_TASK TO CARRY OUT_
For the records below, work out the number of lines holding "List" and reply with only that.

##### SUPPLIED ENTRIES #####

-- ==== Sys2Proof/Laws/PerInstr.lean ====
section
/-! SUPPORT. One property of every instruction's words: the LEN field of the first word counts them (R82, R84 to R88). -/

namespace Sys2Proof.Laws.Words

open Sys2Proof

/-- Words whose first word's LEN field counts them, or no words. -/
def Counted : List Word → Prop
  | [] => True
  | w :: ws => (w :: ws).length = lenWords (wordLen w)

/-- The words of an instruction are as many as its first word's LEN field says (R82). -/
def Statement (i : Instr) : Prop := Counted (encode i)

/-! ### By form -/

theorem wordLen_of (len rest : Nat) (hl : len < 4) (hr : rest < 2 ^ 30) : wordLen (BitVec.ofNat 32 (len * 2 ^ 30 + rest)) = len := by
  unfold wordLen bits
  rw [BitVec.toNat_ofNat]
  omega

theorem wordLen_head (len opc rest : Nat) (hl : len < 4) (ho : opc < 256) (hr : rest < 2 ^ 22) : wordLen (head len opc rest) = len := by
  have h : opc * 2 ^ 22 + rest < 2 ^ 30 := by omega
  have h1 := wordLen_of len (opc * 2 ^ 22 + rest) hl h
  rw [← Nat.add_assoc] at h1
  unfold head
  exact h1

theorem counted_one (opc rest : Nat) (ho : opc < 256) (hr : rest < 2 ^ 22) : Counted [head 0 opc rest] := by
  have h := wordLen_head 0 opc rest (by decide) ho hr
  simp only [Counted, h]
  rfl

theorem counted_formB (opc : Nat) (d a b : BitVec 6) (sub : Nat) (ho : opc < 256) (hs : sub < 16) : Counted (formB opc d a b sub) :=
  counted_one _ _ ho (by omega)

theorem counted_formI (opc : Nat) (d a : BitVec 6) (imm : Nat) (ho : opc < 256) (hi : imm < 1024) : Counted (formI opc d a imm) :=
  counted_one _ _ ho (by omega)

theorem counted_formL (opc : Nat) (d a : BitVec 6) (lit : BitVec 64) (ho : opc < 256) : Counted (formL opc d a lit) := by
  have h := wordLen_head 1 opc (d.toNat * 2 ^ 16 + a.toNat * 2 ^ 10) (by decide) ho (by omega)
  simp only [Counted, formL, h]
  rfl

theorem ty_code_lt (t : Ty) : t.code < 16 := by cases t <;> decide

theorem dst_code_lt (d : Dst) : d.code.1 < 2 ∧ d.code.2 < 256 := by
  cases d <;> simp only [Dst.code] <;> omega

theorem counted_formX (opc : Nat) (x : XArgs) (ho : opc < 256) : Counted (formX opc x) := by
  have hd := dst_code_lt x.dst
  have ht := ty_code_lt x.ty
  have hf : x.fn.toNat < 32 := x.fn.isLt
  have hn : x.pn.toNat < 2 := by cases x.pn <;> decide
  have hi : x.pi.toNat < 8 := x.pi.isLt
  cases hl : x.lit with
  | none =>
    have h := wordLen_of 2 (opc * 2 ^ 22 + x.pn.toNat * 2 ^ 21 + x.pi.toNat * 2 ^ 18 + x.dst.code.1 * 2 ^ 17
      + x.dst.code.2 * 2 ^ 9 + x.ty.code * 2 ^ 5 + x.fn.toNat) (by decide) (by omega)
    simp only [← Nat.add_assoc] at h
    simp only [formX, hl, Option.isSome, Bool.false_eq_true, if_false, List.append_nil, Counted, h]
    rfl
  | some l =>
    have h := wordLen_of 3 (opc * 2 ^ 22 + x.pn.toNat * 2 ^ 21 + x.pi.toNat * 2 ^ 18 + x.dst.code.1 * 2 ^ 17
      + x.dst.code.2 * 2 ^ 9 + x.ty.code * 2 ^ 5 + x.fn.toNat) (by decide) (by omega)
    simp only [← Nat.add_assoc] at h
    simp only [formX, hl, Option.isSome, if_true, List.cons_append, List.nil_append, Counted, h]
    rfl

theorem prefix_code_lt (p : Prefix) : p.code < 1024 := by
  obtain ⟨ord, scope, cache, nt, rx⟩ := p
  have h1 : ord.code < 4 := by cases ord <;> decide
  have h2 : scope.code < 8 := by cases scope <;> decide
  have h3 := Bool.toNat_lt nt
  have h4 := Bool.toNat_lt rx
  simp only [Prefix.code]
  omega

#####

_RESPONSE TO THIS TASK_
3